►

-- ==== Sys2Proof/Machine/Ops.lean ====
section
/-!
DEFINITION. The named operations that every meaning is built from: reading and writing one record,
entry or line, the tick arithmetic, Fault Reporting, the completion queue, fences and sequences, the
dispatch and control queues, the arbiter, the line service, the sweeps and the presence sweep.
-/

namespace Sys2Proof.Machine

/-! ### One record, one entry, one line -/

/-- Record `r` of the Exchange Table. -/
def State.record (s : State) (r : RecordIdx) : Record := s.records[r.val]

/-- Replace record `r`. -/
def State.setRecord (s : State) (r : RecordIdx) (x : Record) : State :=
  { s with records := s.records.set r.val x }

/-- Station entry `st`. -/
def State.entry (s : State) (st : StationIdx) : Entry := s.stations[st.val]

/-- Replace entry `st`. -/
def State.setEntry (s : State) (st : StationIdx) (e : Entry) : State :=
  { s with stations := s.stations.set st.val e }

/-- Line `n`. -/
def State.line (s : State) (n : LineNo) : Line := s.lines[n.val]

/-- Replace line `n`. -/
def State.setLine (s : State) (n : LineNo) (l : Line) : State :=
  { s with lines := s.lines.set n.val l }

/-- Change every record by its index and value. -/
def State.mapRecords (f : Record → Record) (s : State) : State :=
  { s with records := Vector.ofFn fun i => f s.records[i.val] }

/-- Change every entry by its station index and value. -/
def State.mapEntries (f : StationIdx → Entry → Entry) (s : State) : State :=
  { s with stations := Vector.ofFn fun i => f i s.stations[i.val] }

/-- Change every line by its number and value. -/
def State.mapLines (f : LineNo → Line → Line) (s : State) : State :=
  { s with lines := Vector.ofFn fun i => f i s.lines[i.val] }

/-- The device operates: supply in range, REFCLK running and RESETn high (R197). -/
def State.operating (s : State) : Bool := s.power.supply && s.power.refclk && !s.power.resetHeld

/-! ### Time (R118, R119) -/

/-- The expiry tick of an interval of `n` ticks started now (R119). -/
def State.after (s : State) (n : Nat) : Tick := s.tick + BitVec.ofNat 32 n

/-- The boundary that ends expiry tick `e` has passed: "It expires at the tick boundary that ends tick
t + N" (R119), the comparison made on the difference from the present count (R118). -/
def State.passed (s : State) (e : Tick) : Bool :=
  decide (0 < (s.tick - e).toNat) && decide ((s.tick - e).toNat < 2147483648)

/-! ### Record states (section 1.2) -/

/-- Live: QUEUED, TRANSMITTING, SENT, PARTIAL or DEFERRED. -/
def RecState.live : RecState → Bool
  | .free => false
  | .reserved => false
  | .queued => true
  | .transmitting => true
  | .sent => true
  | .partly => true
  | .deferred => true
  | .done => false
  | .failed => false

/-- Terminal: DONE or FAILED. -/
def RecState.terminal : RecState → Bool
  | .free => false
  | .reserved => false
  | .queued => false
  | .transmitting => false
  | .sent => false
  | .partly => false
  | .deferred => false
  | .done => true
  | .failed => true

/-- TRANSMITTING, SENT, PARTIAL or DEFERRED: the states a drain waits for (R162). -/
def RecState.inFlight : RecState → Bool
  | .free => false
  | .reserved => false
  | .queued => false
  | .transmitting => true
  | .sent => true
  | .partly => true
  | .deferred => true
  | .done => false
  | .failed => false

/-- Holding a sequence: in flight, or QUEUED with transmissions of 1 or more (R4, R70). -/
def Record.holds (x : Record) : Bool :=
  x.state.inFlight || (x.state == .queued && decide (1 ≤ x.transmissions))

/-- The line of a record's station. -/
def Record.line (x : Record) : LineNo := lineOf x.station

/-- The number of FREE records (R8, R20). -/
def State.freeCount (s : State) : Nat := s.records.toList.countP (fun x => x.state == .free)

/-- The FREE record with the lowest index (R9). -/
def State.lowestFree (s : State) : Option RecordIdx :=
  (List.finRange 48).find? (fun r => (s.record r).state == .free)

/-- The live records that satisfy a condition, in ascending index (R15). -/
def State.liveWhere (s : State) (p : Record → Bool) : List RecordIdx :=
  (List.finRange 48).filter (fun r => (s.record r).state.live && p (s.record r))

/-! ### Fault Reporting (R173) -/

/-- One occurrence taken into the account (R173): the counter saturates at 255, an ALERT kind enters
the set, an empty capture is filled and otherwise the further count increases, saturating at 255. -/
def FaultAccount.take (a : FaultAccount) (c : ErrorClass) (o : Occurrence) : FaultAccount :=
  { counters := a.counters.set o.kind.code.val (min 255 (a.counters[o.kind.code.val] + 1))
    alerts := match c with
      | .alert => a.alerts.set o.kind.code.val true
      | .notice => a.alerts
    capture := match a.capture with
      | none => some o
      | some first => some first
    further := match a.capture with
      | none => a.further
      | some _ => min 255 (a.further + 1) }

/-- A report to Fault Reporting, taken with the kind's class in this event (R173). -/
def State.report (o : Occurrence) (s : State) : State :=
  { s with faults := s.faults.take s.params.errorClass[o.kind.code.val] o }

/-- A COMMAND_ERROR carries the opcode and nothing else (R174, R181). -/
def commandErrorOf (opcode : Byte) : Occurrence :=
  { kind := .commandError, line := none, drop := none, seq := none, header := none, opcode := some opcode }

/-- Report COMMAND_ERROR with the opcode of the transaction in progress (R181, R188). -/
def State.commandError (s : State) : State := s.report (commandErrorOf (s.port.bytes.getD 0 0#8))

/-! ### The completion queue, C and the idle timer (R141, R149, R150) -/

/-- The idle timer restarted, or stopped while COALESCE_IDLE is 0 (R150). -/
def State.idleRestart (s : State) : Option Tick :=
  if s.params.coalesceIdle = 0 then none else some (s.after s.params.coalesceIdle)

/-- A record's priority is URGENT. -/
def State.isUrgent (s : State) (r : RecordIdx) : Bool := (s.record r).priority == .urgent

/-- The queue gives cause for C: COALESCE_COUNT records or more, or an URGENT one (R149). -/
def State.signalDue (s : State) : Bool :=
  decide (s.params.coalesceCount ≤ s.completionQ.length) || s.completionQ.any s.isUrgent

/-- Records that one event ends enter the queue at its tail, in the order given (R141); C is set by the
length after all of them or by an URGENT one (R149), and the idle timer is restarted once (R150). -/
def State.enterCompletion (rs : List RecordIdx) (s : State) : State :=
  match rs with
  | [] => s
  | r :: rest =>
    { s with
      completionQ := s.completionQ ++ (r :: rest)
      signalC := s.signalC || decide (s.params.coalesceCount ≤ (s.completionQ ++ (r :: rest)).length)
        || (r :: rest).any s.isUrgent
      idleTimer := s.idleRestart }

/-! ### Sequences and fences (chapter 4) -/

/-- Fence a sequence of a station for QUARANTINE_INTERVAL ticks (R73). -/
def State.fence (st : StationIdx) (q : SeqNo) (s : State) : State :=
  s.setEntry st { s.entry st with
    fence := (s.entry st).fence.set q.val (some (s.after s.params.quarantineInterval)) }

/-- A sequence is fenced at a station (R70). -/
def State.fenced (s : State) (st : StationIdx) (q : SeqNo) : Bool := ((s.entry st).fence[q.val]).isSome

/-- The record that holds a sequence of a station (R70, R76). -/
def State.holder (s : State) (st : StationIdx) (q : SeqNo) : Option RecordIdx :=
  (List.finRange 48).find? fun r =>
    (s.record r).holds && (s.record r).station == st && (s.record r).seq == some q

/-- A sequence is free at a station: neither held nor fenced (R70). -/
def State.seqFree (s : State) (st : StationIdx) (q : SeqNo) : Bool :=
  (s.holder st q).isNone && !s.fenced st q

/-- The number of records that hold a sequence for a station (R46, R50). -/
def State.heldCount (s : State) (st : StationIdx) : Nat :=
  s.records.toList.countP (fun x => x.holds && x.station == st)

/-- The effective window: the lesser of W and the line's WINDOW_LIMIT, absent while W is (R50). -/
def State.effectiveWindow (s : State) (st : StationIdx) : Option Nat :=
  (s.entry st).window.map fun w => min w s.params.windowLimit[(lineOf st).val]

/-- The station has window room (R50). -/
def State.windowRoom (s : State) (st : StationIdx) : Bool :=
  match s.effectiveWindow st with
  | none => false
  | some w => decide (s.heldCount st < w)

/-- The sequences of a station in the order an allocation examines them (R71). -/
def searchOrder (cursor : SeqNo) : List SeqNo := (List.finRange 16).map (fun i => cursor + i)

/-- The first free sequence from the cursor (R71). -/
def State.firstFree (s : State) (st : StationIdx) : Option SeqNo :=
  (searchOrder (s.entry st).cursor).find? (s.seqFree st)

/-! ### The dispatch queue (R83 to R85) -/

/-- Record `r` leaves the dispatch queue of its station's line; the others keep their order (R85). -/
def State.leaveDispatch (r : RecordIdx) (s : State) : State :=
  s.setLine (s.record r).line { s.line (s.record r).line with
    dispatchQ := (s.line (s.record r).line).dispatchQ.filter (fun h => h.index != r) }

◄
►

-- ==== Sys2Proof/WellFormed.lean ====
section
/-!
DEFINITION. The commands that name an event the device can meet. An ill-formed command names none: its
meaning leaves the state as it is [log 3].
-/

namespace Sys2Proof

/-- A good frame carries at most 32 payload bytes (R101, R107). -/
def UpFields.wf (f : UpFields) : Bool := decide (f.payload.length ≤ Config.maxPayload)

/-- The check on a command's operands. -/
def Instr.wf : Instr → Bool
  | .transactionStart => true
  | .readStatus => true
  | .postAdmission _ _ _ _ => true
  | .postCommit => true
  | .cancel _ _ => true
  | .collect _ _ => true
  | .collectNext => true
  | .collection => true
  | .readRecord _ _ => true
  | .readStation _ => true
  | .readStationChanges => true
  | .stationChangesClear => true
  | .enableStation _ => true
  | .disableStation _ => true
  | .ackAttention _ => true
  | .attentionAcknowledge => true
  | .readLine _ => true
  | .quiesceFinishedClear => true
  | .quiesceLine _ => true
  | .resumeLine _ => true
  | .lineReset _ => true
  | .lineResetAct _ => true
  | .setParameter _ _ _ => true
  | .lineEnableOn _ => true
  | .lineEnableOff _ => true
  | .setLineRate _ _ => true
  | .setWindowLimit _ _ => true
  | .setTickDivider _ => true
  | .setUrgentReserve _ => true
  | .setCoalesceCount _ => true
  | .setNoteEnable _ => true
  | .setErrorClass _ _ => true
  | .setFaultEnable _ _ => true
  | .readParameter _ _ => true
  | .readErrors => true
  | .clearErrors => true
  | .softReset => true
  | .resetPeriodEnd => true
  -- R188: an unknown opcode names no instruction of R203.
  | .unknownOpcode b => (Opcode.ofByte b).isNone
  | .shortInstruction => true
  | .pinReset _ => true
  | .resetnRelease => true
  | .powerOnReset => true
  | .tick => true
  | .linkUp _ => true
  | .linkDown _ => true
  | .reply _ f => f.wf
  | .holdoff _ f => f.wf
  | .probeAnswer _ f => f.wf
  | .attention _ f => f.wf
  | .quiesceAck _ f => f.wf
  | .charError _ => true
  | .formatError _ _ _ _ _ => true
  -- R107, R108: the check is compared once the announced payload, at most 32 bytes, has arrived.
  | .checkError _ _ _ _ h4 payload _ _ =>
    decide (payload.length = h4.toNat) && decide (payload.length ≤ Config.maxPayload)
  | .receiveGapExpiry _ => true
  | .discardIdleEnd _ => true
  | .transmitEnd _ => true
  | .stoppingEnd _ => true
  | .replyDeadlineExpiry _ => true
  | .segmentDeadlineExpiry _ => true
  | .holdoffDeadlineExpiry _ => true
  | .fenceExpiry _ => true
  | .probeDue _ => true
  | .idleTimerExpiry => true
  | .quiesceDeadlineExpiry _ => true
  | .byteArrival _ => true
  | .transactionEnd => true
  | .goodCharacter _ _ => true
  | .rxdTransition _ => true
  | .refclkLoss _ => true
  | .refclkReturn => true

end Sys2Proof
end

◄

- [TO DO]: Starting with the line with "def State.mapEntries (f" above and going on through the line with "now (R119). -/", transcribe every line exactly, both ends included, and add nothing.

- [FINISHED TASK]:
def State.mapEntries (f : StationIdx → Entry → Entry) (s : State) : State :=
  { s with stations := Vector.ofFn fun i => f i s.stations[i.val] }

/-- Change every line by its number and value. -/
def State.mapLines (f : LineNo → Line → Line) (s : State) : State :=
  { s with lines := Vector.ofFn fun i => f i s.lines[i.val] }

/-- The device operates: supply in range, REFCLK running and RESETn high (R197). -/
def State.operating (s : State) : Bool := s.power.supply && s.power.refclk && !s.power.resetHeld

/-! ### Time (R118, R119) -/

/-- The expiry tick of an interval of `n` ticks started now (R119). -/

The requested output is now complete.